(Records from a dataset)
-- ==== Sys2Proof/Laws/PerInstr.lean ====
section
/-! SUPPORT. Statements for all instructions, one lemma a constructor. Family `Words`: the words of a well-formed
instruction fit into the program store, one for each operation it stands for (spec 20 R61, 30 R97, R103). -/

namespace Sys2Proof.Laws.Words

/-- The words of the instruction fit into the store, and are as many as the operations it expands to. -/
def Statement (i : Instr) : Prop :=
  i.wellFormed = true → (encode i).length ≤ storeWords ∧ (encode i).length = (expand i).length

/-- One word fits. -/
theorem one_word : 1 ≤ storeWords := Nat.le_of_ble_eq_true rfl

/-- No word fits. -/
theorem no_word : 0 ≤ storeWords := Nat.zero_le _

theorem init : Statement .init := fun _ => ⟨one_word, rfl⟩
theorem clear : Statement .clear := fun _ => ⟨one_word, rfl⟩
theorem goto (a : DispAddr) : Statement (.goto a) := fun _ => ⟨one_word, rfl⟩
theorem wcmd (b : Byte) : Statement (.wcmd b) := fun _ => ⟨one_word, rfl⟩
theorem wdat (b : Byte) : Statement (.wdat b) := fun _ => ⟨one_word, rfl⟩
theorem clr2 : Statement .clr2 := fun _ => ⟨one_word, rfl⟩
theorem sample : Statement .sample := fun _ => ⟨one_word, rfl⟩
theorem format : Statement .format := fun _ => ⟨one_word, rfl⟩
theorem render : Statement .render := fun _ => ⟨one_word, rfl⟩
theorem live (v : Bit) : Statement (.live v) := fun _ => ⟨one_word, rfl⟩
theorem wait : Statement .wait := fun _ => ⟨one_word, rfl⟩
theorem jmp (t : StoreAddr) : Statement (.jmp t) := fun _ => ⟨one_word, rfl⟩
theorem puts (text : List Byte) : Statement (.puts text) := by
  simp [Statement, encode, expand, Instr.wellFormed]
theorem liveoff : Statement .liveoff := fun _ => ⟨one_word, rfl⟩
theorem liveon : Statement .liveon := fun _ => ⟨one_word, rfl⟩
theorem goto2 : Statement .goto2 := fun _ => ⟨one_word, rfl⟩
theorem loop : Statement .loop := fun _ => ⟨one_word, rfl⟩
theorem reserved0 (imm : Byte) : Statement (.reserved0 imm) := fun _ => ⟨one_word, rfl⟩
theorem reservedD (imm : Byte) : Statement (.reservedD imm) := fun _ => ⟨one_word, rfl⟩
theorem reservedE (imm : Byte) : Statement (.reservedE imm) := fun _ => ⟨one_word, rfl⟩
theorem reservedF (imm : Byte) : Statement (.reservedF imm) := fun _ => ⟨one_word, rfl⟩
theorem lcdClearHome : Statement .lcdClearHome := fun _ => ⟨no_word, rfl⟩
theorem lcdMode4Init : Statement .lcdMode4Init := fun _ => ⟨no_word, rfl⟩
theorem lcdEntryInc : Statement .lcdEntryInc := fun _ => ⟨no_word, rfl⟩
theorem lcdDisplayOff : Statement .lcdDisplayOff := fun _ => ⟨no_word, rfl⟩
theorem lcdDisplayOn : Statement .lcdDisplayOn := fun _ => ⟨no_word, rfl⟩
theorem lcdFunc4Bit2Line : Statement .lcdFunc4Bit2Line := fun _ => ⟨no_word, rfl⟩
theorem lcdSetAddr (addr : DispAddr) : Statement (.lcdSetAddr addr) := fun _ => ⟨no_word, rfl⟩
theorem lcdData (c : Byte) : Statement (.lcdData c) := fun _ => ⟨no_word, rfl⟩
theorem nib (n : Nibble) : Statement (.nib n) := fun _ => ⟨no_word, rfl⟩
theorem wbyte (rs : Bit) (b : Byte) : Statement (.wbyte rs b) := fun _ => ⟨no_word, rfl⟩
theorem strobe : Statement .strobe := fun _ => ⟨no_word, rfl⟩

end Sys2Proof.Laws.Words
end

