theorem test_decode_bytes :
    decodeOp 0b010000000000#12 = .ok (.wcmd 0#8) ∧ decodeOp 0b010011111111#12 = .ok (.wcmd 255#8) ∧
    decodeOp 0b010100000001#12 = .ok (.wdat 1#8) ∧ decodeOp 0b010101010110#12 = .ok (.wdat 0x56#8) := by decide

theorem test_decode_sampler_formatter :
    decodeOp 0b011100000000#12 = .ok .sample ∧ decodeOp 0b100000000000#12 = .ok .format ∧
    decodeOp 0b100100000000#12 = .ok .render ∧ decodeOp 0b011110000000#12 = .error .operandNotZero := by decide

theorem test_decode_loop :
    decodeOp 0b101000000000#12 = .ok (.live 0#1) ∧ decodeOp 0b101000000001#12 = .ok (.live 1#1) ∧
    decodeOp 0b101000000010#12 = .error .liveLevelTooWide ∧
    decodeOp 0b101100000000#12 = .ok .wait ∧ decodeOp 0b101100000001#12 = .error .operandNotZero ∧
    decodeOp 0b110000000000#12 = .ok (.jmp 0#4) ∧ decodeOp 0b110000001111#12 = .ok (.jmp 15#4) ∧
    decodeOp 0b110000010000#12 = .error .jumpTargetTooWide := by decide

theorem test_decode_reserved :
    decodeOp 0b000000000000#12 = .ok (.reserved0 0#8) ∧ decodeOp 0b110100000000#12 = .ok (.reservedD 0#8) ∧
    decodeOp 0b111000000000#12 = .ok (.reservedE 0#8) ∧ decodeOp 0b111111111111#12 = .ok (.reservedF 255#8) ∧
    isLegal 0x000#12 = false ∧ isLegal 0xD00#12 = false ∧ isLegal 0xE00#12 = false ∧ isLegal 0xFFF#12 = false := by
  decide

/-- R103: the words of the pseudo-operations. -/
theorem test_encode_pseudo :
    encode (.puts [0x48#8, 0x69#8]) = [0b010101001000#12, 0b010101101001#12] ∧
    encode .liveoff = [0b101000000000#12] ∧ encode .liveon = [0b101000000001#12] ∧
    encode .goto2 = [0b001100101000#12] ∧ encode .loop = [0b110000000001#12] := by decide

/-- R93 to R95: the frames. -/
theorem test_decode_frames :
    decodeFrame 0b000000001#9 = .ok .lcdClearHome ∧ decodeFrame 0b000000010#9 = .ok .lcdMode4Init ∧
    decodeFrame 0b000000110#9 = .ok .lcdEntryInc ∧ decodeFrame 0b000001000#9 = .ok .lcdDisplayOff ∧
    decodeFrame 0b000001100#9 = .ok .lcdDisplayOn ∧ decodeFrame 0b000101000#9 = .ok .lcdFunc4Bit2Line ∧
    decodeFrame 0b011111111#9 = .ok (.lcdSetAddr 127#7) ∧ decodeFrame 0b100000001#9 = .ok (.lcdData 0x01#8) ∧
    decodeFrame 0b001011010#9 = .error .undefinedCommand := by decide

/-- R91, R92: a latch word, and the frame of a byte transfer. -/
theorem test_latch_and_frame :
    decodeLatch 0b11010#5 = (1#1, .nib 0xA#4) ∧ encodeLatch 0#1 0x3#4 = 0b00011#5 ∧
    encodeFrame (.wbyte 1#1 0x56#8) = some 0b101010110#9 := by decide

theorem test_decodeTableWord :
    decodeTableWord 16 0x556 = some (.wdat 0x56#8) ∧ decodeTableWord 16 0x380 = none ∧
    decodeTableWord 9 0x0A8 = some (.lcdSetAddr 40#7) ∧ decodeTableWord 8 0x13 = some (.nib 3#4) := by decide

/-! ## Micro-operations and bytes (V1 to V11) -/

/-- V1. -/
theorem test_strobe :
    (after (exec .strobe ready)).map (fun t => (t.e, t.trace, t.pc)) =
      some (1#1, [.e 0#1, .delay 20000, .e 1#1], 1#4) := by decide

/-- V2. -/
theorem test_nib :
    (after (exec (.nib 5#4) ready)).map (fun t => (t.d, t.rs, t.trace)) =
      some (5#4, 0#1, [.d 5#4, .e 0#1, .delay 20000, .e 1#1]) := by decide

/-- The example of R122. -/
theorem test_wbyte :
    (after (exec (.wbyte 0#1 0x28#8) State.reset)).map (fun t => (t.d, t.trace, t.drv)) =
      some (8#4, [.rs 0#1, .d 2#4, .e 0#1, .delay 20000, .e 1#1, .d 8#4, .e 0#1, .delay 20000, .e 1#1, .delay 100],
        .uninitialized) := by decide

/-- V6: the high nibble first; an undefined command poisons the observer and nothing else. -/
theorem test_wcmd_undefined :
    (after (exec (.wcmd 0x5A#8) ready)).map (fun t => (t.trace, t.disp.poison, t.pc)) =
      some ([.rs 0#1, .d 5#4, .e 0#1, .delay 20000, .e 1#1, .d 10#4, .e 0#1, .delay 20000, .e 1#1, .delay 100],
        true, 2#4) := by decide

/-- V5: the last address is taken. -/
theorem test_wcmd_set_cursor :
    (after (exec (.wcmd 0xFF#8) ready)).map (fun t => (t.disp.cur, t.disp.poison)) = some (some 127#7, false) := by
  decide

/-- V11. -/
theorem test_wdat_point :
    (after (exec (.wdat 0x2E#8) ready)).map (fun t => (t.rs, t.trace)) =
      some (1#1, [.rs 1#1, .d 2#4, .e 0#1, .delay 20000, .e 1#1, .d 14#4, .e 0#1, .delay 20000, .e 1#1, .delay 100]) := by
  decide

/-- V43: the last visible cell of line 1, and the byte after it. -/
theorem test_wdat_edge_of_line_one :
    (after (exec (.wdat 0x41#8) (readyAt 15#7))).map (fun t => (t.disp.cell 15, t.disp.cur, t.disp.poison)) =
      some (some 0x41#8, some 16#7, false) ∧
    (after (exec (.wdat 0x42#8) (readyAt 16#7))).map (fun t => (t.disp.cell 16, t.disp.cur, t.disp.poison)) =
      some (none, some 16#7, true) := by decide

/-! ## Display operations (V12, V30 to V47) -/

/-- V30: 65 events, and what the ready state is. -/
theorem test_init :
    (after (exec .init State.reset)).map (fun t => (t.trace.length, t.drv, t.pc, t.disp)) =
      some (65, .ready, 1#4, ready.disp) ∧
    (after (exec .init State.reset)).map (fun t => (t.rs, t.d, t.e)) = some (0#1, 6#4, 1#1) := by decide

/-- V30: the latches and transfers of the complete trace. -/
theorem test_init_latches :
    (after (exec .init State.reset)).map (fun t => ((monitor t.trace).latches, (monitor t.trace).transfers)) =
      some ([(0#1, 3#4), (0#1, 3#4), (0#1, 3#4), (0#1, 0#4), (0#1, 2#4), (0#1, 2#4), (0#1, 8#4), (0#1, 0#4),
          (0#1, 8#4), (0#1, 0#4), (0#1, 12#4), (0#1, 0#4), (0#1, 6#4)],
        [(0#1, 0x02#8), (0#1, 0x28#8), (0#1, 0x08#8), (0#1, 0x0C#8), (0#1, 0x06#8)]) := by decide

/-- V32. -/
theorem test_clear :
    (after (exec .clear ready)).map (fun t => (t.trace.drop 9, t.disp.cur, t.disp.cell 0, t.disp.cell 127)) =
      some ([.delay 100, .delay 2000], some 0#7, some 0x20#8, some 0x20#8) := by decide

/-- V35. -/
theorem test_goto :
    (after (exec (.goto 40#7) ready)).map (fun t => (t.trace, t.disp.cur)) =
      some ([.rs 0#1, .d 10#4, .e 0#1, .delay 20000, .e 1#1, .d 8#4, .e 0#1, .delay 20000, .e 1#1, .delay 100],
        some 40#7) := by decide

/-- R103: `GOTO2` is `GOTO 40`. -/
theorem test_goto2 : after (exec .goto2 ready) = after (exec (.goto 40#7) ready) := by decide

/-- V37: `PUTS "Hi"`. -/
theorem test_puts :
    (after (exec (.puts [0x48#8, 0x69#8]) (readyAt 0#7))).map
        (fun t => (t.trace.length, t.pc, (t.trace.drop 10).take 2, t.disp.cell 1)) =
      some (20, 3#4, [.rs 1#1, .d 6#4], some 0x69#8) := by decide

/-- V39. -/
theorem test_clr2 :
    (after (exec .clr2 (readyAt 3#7))).map (fun t => (t.trace.length, t.rs, t.d, t.disp.cur)) =
      some (180, 0#1, 8#4, some 40#7) ∧
    (after (exec .clr2 (readyAt 3#7))).map (fun t => [39, 40, 55, 56].map t.disp.cell) =
      some [none, some 0x20#8, some 0x20#8, none] := by decide +kernel

/-- V40: forty columns. -/
theorem test_clr2_forty :
    (after (exec .clr2 { ready with cfg := { ready.cfg with nCols := 40 } })).map
        (fun t => (t.trace.length, t.disp.cell 79, t.disp.cell 80, t.disp.poison)) =
      some (420, some 0x20#8, none, false) := by decide +kernel

/-! ## Sampler (V50 to V55) -/

/-- V55: with `T_ACQ = 20` the wait stands between the configuration and the start. -/
theorem test_sample_start :
    (after (sampleStart none { State.reset with cfg := { Config.defaults with tAcq := 20 } })).map
        (fun t => (t.trace, t.conv, t.pc)) =
      some ([.adcCfg 0 .supply, .delay 20, .adcStart], .busy, 0#4) := by decide

/-- V50: a poll that reads 0, then the conversion completes. -/
theorem test_sample_poll :
    (after (samplePoll (some 0x201) (polling .busy))).map (fun t => (t.trace, t.conv, t.raw, t.pc)) =
      some ([.adcPoll 0#1], .done 0x201, none, 3#4) := by decide

/-- V50: the capture. -/
theorem test_sample_capture :
    (after (exec .sample (polling (.done 0x201)))).map (fun t => (t.trace, t.raw, t.pc, t.phase)) =
      some ([.adcPoll 1#1, .adcRead 513], some 128#8, 4#4, .idle) := by decide

/-- V52, V53: the top eight bits for several widths. -/
theorem test_topByte :
    topByte 10 0x003 = 0#8 ∧ topByte 10 0x004 = 1#8 ∧ topByte 10 0x1FF = 127#8 ∧ topByte 10 0x3FF = 255#8 ∧
    topByte 8 0x80 = 128#8 ∧ topByte 12 0x80F = 128#8 ∧ topByte 16 0x1234 = 18#8 := by decide

/-! ## Formatter (V61 to V87) -/

/-- V69: full scale. -/
theorem test_format :
    (after (exec .format { ready with raw := some 255#8 })).map (fun t => (t.scaled, t.ones, t.decm, t.trace)) =
      some (some 4980#16, some 4#4, some 980#10, []) := by decide

/-- V62, V64, V67, V70, V71, V72, V74, V76: scaled value, digit, fraction. -/
theorem test_scale :
    scale 1#8 5000#16 = 19#16 ∧ scale 52#8 5000#16 = 1015#16 ∧ scale 154#8 5000#16 = 3007#16 ∧
    scale 103#8 5000#16 = 2011#16 ∧ scale 249#8 10240#16 = 9960#16 ∧ scale 250#8 10240#16 = 10000#16 ∧
    scale 255#8 65535#16 = 65279#16 ∧ scale 1#8 255#16 = 0#16 ∧
    (onesOf 10000#16, decmOf 10000#16) = (0#4, 0#10) ∧ (onesOf 65279#16, decmOf 65279#16) = (5#4, 279#10) := by decide

/-- V80. -/
theorem test_render :
    (after (exec .render { readyAt 40#7 with ones := some 4#4, decm := some 980#10 })).map
        (fun t => (t.trace.length, t.rs, t.d, t.disp.cur)) = some (70, 1#1, 6#4, some 47#7) ∧
    (after (exec .render { readyAt 40#7 with ones := some 4#4, decm := some 980#10 })).map (fun t => t.disp.cells) =
      some [(40, 0x34#8), (41, 0x2E#8), (42, 0x39#8), (43, 0x38#8), (44, 0x30#8), (45, 0x20#8), (46, 0x56#8)] := by
  decide

/-- V81 to V83, V85. -/
theorem test_text7 :
    text7 0#4 7#10 = [0x30#8, 0x2E#8, 0x30#8, 0x30#8, 0x37#8, 0x20#8, 0x56#8] ∧
    text7 0#4 50#10 = [0x30#8, 0x2E#8, 0x30#8, 0x35#8, 0x30#8, 0x20#8, 0x56#8] ∧
    text7 9#4 999#10 = [0x39#8, 0x2E#8, 0x39#8, 0x39#8, 0x39#8, 0x20#8, 0x56#8] ∧
    text7 1#4 10#10 = [0x31#8, 0x2E#8, 0x30#8, 0x31#8, 0x30#8, 0x20#8, 0x56#8] := by decide

/-! ## Sequencer (V90 to V102) -/

/-- V90, V91. -/
theorem test_live :
    (after (exec (.live 1#1) State.reset)).map (fun t => (t.live, t.trace, t.pc)) = some (1#1, [.live 1#1], 1#4) ∧
    (after (exec (.live 0#1) State.reset)).map (fun t => (t.live, t.trace)) = some (0#1, [.live 0#1]) := by decide

/-- R103. -/
theorem test_liveoff_liveon :
    after (exec .liveoff ready) = after (exec (.live 0#1) ready) ∧
    after (exec .liveon ready) = after (exec (.live 1#1) ready) := by decide
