-- ==== Sys2Proof/Syntax.lean ====
section
/-!
DEFINITION. The commands the block takes, one constructor per row of the manual's table of operations and events, with the
operands each carries: which unit it concerns, the words it was given, and what the outside world or another party supplied
(measurements, outcomes of accesses, messages).
-/

namespace Sys2Proof.Machine
open Sys2Proof

/-- A cell c (R15). -/
abbrev CellIx := Fin 512
/-- A block b (R15). -/
abbrev BlockIx := Fin 32
/-- A region r, or its retrieval engine (R15). -/
abbrev RegionIx := Fin 4
/-- A plot p (R359). -/
abbrev PlotIx := Fin 8
/-- A fabric link l (R294). -/
abbrev LinkIx := Fin 6
/-- A field port (R339). -/
abbrev PortIx := Fin 2
/-- A stream s (R224). -/
abbrev StreamIx := Fin 512

/-- What the error correction of an access found (R257 to R259); an uncorrectable error at an offset from the start of the
memory, or of the bytes, that the command reads. -/
inductive Ecc where
  | clean | corrected
  | uncorrectable (off : Nat)
  deriving DecidableEq, Repr

/-- A tensor in the scratchpad (R39, R40): format, element array, scale array unless unscaled. -/
structure TensorRef where
  fmt : Fmt
  elems : Nat
  scales : Option Nat
  deriving DecidableEq, Repr

/-- Operands of MMA, whose encoding the manual does not give (notes/assumptions/13): A of rows × k, B of cols × k, the tile's
first slot, a scratchpad copy of the tile, and whether the instruction releases the tile. -/
structure MmaOps where
  a : TensorRef
  b : TensorRef
  rows : Nat
  cols : Nat
  k : Nat
  slot : Nat
  dst : Option Nat
  release : Bool
  deriving DecidableEq, Repr

/-- A VOP source: an FP32 vector in the scratchpad, or the elements of the matrix tile at a slot, row by row (R62). -/
inductive VecSrc where
  | spad (off : Nat)
  | tile (slot : Nat)
  deriving DecidableEq, Repr

/-- Operands of VOP (notes/assumptions/13): n elements, x × y + z or x × y, into the scratchpad; a tile it releases. -/
structure VopOps where
  n : Nat
  x : VecSrc
  y : VecSrc
  z : Option VecSrc
  dst : Nat
  release : Option Nat
  deriving DecidableEq, Repr

/-- Operands of CVT (notes/assumptions/13). -/
structure CvtOps where
  n : Nat
  src : TensorRef
  dst : TensorRef
  deriving DecidableEq, Repr

/-- What strikes the unit at a vector (R96 to R98): nothing; an error in a word of the table RAM, which can be corrected or not and is met
by the vectors that read the word; a fault of one lane. -/
inductive TableOutcome where
  | clean
  | corrected (word : Nat)
  | uncorrectable (word : Nat)
  | laneFault (lane : Nat)
  deriving DecidableEq, Repr

/-- Query rows of one head that a cell computes (R73): the head, how many rows, their dimension. -/
structure HeadRows where
  head : Nat
  rows : Nat
  dim : Nat
  deriving DecidableEq, Repr

/-- A range of key positions that a cell holds for a head (R73). -/
structure KeyRange where
  head : Nat
  first : Nat
  last : Nat
  deriving DecidableEq, Repr

/-- A head map (R73): the cell, the layer, its consecutive key-value heads, the query rows that it computes and the key ranges of each
head. -/
structure HeadMap where
  cell : Nat
  layer : Nat
  first : Nat
  heads : Nat
  rows : List HeadRows
  keys : List KeyRange
  deriving DecidableEq, Repr

/-- Accumulator slots that the query rows of a head map take (R73): one for each row of dimension up to 128, else two. -/
def HeadMap.slots (h : HeadMap) : Nat := (h.rows.map fun r => if r.dim ≤ 128 then r.rows else 2 * r.rows).sum

/-- What the service pair reads at TASKDESC (R282): each cell's program, the head maps, the stream descriptors' addresses, the place in that list of the stream to which walks post, the
sequence group descriptor's address and the chains the task names. The layout of the task body is not in the manual
(notes/assumptions/12). -/
structure TaskBody where
  programs : List (Nat × List W128)
  heads : List HeadMap
  streams : List Nat
  walk : Option Nat
  group : Option Nat
  deriving DecidableEq, Repr

/-- One run of the load and test of a special-function unit (R99): the CRC-32C formed over the copied images, whether it equals
the reference, whether the known-answer test's CRC is the expected one. -/
structure SfuTest where
  crc : Nat
  crcOk : Bool
  katOk : Bool
  deriving DecidableEq, Repr

/-- The agents of the register arbiter (R425): the two control-core pairs in secure mode, a pair in
another mode, the physical function, and the virtual function of
plot p. -/
inductive Agent where
  | mgmt | service | coreOther | pf0
  | vf (p : Fin 8)
  deriving DecidableEq, Repr

/-- A segment j of the cold-frame window (R256). -/
abbrev SegIx := Fin 2048
/-- A scrubber (R261): 0 to 511 scratchpads, 512 to 543 block memories, 544 to 547 bonded DRAM, 548 to 551 stacks. -/
abbrev ScrubIx := Fin 552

## What you will do
Write out only the lines that run from the line containing "theorem wait : Statement" through the line containing "theorem lcdFunc4Bit2Line : Statement", both included, exactly as they appear above.

## Response
theorem wait : Statement .wait := fun _ => ⟨one_word, rfl⟩
theorem jmp (t : StoreAddr) : Statement (.jmp t) := fun _ => ⟨one_word, rfl⟩
theorem puts (text : List Byte) : Statement (.puts text) := by
  simp [Statement, encode, expand, Instr.wellFormed]
theorem liveoff : Statement .liveoff := fun _ => ⟨one_word, rfl⟩
theorem liveon : Statement .liveon := fun _ => ⟨one_word, rfl⟩
theorem goto2 : Statement .goto2 := fun _ => ⟨one_word, rfl⟩
theorem loop : Statement .loop := fun _ => ⟨one_word, rfl⟩
theorem reserved0 (imm : Byte) : Statement (.reserved0 imm) := fun _ => ⟨one_word, rfl⟩
theorem reservedD (imm : Byte) : Statement (.reservedD imm) := fun _ => ⟨one_word, rfl⟩
theorem reservedE (imm : Byte) : Statement (.reservedE imm) := fun _ => ⟨one_word, rfl⟩
theorem reservedF (imm : Byte) : Statement (.reservedF imm) := fun _ => ⟨one_word, rfl⟩
theorem lcdClearHome : Statement .lcdClearHome := fun _ => ⟨no_word, rfl⟩
theorem lcdMode4Init : Statement .lcdMode4Init := fun _ => ⟨no_word, rfl⟩
theorem lcdEntryInc : Statement .lcdEntryInc := fun _ => ⟨no_word, rfl⟩
theorem lcdDisplayOff : Statement .lcdDisplayOff := fun _ => ⟨no_word, rfl⟩
theorem lcdDisplayOn : Statement .lcdDisplayOn := fun _ => ⟨no_word, rfl⟩
theorem lcdFunc4Bit2Line : Statement .lcdFunc4Bit2Line := fun _ => ⟨no_word, rfl⟩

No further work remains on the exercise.